§ INSTRUCTIONS FOR THE TASK:
Scan the records beneath this line for the line holding "def sineQuarter : List" and the line holding "12167, 12354] ++", then transcribe exactly those two and all lines between.
[[ SUPPLIED MATERIAL open ]]
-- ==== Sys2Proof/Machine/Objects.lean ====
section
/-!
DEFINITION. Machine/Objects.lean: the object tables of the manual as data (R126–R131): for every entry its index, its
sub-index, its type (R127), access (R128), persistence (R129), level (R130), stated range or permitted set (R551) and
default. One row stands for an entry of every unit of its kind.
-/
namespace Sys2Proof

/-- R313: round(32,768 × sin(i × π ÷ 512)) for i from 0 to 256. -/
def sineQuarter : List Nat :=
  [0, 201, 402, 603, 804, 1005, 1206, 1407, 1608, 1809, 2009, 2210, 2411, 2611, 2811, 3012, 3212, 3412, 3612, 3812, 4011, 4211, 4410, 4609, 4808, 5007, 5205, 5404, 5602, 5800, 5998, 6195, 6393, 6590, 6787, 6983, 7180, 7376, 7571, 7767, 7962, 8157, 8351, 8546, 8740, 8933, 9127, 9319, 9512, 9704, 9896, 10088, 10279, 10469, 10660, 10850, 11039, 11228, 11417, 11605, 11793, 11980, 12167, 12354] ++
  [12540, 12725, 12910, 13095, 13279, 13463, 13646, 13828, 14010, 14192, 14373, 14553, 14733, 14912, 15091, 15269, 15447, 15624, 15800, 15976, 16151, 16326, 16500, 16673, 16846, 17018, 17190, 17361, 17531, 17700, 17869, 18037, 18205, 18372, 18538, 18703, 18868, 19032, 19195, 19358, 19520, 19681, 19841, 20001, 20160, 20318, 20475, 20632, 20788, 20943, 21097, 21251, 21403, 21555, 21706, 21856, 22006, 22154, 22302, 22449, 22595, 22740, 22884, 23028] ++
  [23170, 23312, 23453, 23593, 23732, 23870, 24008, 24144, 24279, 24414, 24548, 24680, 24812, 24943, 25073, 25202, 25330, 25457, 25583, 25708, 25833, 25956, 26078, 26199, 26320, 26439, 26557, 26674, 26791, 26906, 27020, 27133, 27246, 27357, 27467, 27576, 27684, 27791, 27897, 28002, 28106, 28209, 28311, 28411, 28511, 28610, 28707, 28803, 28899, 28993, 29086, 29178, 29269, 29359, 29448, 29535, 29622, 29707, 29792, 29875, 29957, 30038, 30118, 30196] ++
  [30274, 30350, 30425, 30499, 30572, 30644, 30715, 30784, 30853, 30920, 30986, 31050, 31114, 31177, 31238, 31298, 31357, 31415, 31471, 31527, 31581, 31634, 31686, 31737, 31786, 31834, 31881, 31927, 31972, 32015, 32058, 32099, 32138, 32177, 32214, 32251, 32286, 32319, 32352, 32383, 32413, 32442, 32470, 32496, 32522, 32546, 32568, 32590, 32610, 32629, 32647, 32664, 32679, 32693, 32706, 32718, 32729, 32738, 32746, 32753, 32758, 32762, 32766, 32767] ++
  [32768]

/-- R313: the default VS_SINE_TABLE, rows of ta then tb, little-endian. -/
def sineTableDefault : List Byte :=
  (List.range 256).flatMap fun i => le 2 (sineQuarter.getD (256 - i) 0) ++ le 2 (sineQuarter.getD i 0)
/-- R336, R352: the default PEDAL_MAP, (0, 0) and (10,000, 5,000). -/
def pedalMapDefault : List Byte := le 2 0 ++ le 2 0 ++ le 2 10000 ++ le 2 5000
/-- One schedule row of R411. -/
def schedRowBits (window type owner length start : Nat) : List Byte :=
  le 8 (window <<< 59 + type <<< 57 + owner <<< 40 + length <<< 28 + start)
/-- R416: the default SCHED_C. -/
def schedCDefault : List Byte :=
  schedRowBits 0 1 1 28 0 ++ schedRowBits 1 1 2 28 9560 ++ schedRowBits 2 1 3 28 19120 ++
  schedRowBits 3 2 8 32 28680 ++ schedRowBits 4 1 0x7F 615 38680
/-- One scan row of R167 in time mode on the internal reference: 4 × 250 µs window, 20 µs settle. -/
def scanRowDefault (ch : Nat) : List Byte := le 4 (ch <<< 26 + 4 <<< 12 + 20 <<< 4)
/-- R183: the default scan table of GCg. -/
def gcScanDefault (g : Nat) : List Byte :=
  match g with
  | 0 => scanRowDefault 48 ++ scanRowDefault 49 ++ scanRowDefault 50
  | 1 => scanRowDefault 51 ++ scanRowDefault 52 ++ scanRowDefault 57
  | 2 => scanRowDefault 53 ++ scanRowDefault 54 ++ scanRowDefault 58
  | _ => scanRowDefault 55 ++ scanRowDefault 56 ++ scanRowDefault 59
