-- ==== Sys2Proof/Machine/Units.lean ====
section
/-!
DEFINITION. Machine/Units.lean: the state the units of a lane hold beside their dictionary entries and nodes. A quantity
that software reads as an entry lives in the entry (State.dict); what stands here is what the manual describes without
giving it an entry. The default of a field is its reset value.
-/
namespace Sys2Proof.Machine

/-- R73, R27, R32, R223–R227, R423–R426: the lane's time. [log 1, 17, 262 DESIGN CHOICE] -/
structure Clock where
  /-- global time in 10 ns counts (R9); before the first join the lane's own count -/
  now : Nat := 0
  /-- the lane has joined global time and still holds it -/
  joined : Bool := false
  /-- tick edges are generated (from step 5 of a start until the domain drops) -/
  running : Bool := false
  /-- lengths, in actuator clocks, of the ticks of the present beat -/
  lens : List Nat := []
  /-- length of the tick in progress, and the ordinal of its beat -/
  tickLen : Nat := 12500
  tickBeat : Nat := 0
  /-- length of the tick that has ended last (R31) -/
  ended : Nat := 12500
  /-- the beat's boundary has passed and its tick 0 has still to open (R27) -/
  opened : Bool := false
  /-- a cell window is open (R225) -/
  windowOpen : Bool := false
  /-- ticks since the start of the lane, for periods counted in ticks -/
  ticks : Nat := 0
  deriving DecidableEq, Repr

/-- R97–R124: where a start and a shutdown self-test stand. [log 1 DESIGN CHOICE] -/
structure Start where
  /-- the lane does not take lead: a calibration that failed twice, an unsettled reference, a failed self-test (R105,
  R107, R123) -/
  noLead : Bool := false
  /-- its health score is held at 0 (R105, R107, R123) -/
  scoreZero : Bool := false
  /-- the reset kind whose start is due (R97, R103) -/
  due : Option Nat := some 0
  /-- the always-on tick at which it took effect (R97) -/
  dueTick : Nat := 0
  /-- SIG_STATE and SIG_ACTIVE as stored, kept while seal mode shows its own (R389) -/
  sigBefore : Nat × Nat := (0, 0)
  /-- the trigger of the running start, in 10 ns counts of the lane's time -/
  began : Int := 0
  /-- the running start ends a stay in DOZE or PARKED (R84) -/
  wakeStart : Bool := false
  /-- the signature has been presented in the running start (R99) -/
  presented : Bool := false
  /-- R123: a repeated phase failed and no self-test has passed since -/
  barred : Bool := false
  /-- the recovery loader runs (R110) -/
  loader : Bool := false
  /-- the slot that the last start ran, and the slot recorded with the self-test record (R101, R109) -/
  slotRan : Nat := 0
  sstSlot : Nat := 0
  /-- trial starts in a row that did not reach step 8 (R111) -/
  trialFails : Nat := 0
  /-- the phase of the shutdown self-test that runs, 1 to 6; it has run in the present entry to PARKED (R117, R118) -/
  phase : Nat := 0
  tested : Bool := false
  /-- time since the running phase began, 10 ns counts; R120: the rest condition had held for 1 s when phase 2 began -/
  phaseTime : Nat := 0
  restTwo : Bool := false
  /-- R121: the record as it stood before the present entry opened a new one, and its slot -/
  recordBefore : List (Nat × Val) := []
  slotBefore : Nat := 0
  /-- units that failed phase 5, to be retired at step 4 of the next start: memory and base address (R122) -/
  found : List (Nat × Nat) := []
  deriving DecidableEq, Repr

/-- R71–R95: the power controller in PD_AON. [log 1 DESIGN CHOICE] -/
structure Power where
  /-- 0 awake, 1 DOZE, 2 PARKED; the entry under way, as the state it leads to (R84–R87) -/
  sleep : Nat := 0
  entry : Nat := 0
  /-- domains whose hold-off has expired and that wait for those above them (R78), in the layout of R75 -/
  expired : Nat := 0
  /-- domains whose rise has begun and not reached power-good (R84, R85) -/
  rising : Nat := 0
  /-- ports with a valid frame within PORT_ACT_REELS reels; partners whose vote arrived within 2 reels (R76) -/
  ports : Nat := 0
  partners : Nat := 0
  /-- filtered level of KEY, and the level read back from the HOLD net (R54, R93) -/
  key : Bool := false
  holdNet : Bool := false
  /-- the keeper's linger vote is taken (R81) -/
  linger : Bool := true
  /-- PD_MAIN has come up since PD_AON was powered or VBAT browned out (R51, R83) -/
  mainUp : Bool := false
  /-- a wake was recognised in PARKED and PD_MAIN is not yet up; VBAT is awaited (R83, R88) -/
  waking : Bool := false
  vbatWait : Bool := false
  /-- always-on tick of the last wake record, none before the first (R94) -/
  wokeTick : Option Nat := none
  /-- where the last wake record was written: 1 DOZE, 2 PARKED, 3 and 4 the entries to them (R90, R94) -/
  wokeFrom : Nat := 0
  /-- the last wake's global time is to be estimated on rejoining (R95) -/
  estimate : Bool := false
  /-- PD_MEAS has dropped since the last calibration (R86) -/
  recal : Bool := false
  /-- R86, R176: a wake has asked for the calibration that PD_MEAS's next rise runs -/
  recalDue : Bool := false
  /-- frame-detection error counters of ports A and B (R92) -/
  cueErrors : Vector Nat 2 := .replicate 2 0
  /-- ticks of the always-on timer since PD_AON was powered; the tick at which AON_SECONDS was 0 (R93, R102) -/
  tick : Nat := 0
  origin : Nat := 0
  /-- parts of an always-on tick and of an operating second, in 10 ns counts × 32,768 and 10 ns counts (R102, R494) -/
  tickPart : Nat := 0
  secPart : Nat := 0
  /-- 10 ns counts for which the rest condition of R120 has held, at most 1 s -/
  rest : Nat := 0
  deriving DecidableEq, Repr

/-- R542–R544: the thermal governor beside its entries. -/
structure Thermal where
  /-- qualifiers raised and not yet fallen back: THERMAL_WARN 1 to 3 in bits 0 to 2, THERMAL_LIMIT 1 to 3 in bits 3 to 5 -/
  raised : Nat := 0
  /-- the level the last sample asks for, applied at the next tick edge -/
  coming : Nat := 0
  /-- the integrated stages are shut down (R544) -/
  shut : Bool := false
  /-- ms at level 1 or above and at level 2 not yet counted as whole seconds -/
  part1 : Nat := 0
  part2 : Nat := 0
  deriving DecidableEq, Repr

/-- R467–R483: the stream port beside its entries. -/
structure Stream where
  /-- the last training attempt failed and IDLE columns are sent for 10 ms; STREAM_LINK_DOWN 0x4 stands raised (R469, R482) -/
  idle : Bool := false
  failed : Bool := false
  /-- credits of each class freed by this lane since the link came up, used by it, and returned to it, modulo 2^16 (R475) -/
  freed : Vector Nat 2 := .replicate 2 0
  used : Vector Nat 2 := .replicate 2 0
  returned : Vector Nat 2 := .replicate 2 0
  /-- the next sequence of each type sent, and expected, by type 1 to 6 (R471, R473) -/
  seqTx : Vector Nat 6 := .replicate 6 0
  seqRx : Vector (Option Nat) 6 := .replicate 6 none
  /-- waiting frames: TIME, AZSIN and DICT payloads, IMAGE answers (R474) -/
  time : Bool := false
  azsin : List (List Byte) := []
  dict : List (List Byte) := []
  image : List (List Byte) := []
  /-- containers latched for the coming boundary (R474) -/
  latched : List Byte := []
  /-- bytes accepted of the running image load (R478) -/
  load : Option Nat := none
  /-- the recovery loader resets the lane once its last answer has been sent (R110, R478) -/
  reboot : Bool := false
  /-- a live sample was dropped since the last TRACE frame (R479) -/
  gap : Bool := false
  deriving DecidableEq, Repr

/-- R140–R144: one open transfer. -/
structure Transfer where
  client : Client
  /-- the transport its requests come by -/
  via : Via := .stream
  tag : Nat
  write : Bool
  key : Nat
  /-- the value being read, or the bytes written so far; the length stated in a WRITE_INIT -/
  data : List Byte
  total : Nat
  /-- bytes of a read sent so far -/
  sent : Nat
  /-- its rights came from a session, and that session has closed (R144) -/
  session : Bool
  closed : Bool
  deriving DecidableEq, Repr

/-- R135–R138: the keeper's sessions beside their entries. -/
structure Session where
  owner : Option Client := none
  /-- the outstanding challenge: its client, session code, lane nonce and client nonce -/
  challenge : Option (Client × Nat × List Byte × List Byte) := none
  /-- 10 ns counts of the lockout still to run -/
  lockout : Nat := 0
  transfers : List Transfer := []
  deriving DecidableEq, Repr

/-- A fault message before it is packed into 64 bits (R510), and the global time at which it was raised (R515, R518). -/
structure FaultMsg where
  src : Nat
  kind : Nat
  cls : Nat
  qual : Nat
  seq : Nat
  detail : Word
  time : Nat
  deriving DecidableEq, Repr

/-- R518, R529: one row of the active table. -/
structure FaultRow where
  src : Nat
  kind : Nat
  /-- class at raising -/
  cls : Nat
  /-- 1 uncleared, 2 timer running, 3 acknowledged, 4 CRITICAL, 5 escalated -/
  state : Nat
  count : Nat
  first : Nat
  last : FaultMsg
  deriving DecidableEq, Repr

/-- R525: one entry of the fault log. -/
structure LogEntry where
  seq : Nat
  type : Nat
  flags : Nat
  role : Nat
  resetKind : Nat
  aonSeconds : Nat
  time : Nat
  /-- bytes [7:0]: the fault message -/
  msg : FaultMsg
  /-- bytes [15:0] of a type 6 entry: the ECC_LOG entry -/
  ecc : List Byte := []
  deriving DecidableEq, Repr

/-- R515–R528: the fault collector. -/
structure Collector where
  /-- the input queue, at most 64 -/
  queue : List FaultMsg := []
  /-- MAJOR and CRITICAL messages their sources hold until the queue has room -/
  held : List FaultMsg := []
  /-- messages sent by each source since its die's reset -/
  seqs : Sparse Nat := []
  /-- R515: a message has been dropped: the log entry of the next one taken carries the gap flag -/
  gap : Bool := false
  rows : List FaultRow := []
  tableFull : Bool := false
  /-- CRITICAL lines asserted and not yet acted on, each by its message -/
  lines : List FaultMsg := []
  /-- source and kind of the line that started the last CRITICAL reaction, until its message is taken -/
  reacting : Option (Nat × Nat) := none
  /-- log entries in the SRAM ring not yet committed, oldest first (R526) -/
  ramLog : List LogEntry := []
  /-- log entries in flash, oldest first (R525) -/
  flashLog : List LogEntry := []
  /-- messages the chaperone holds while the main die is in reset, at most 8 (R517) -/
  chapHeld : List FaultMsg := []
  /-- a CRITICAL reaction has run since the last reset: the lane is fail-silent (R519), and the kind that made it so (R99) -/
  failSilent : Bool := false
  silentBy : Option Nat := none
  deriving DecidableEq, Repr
[[ SUPPLIED MATERIAL closed ]]
§ COMPLETED TASK:
def sineQuarter : List Nat :=
  [0, 201, 402, 603, 804, 1005, 1206, 1407, 1608, 1809, 2009, 2210, 2411, 2611, 2811, 3012, 3212, 3412, 3612, 3812, 4011, 4211, 4410, 4609, 4808, 5007, 5205, 5404, 5602, 5800, 5998, 6195, 6393, 6590, 6787, 6983, 7180, 7376, 7571, 7767, 7962, 8157, 8351, 8546, 8740, 8933, 9127, 9319, 9512, 9704, 9896, 10088, 10279, 10469, 10660, 10850, 11039, 11228, 11417, 11605, 11793, 11980, 12167, 12354] ++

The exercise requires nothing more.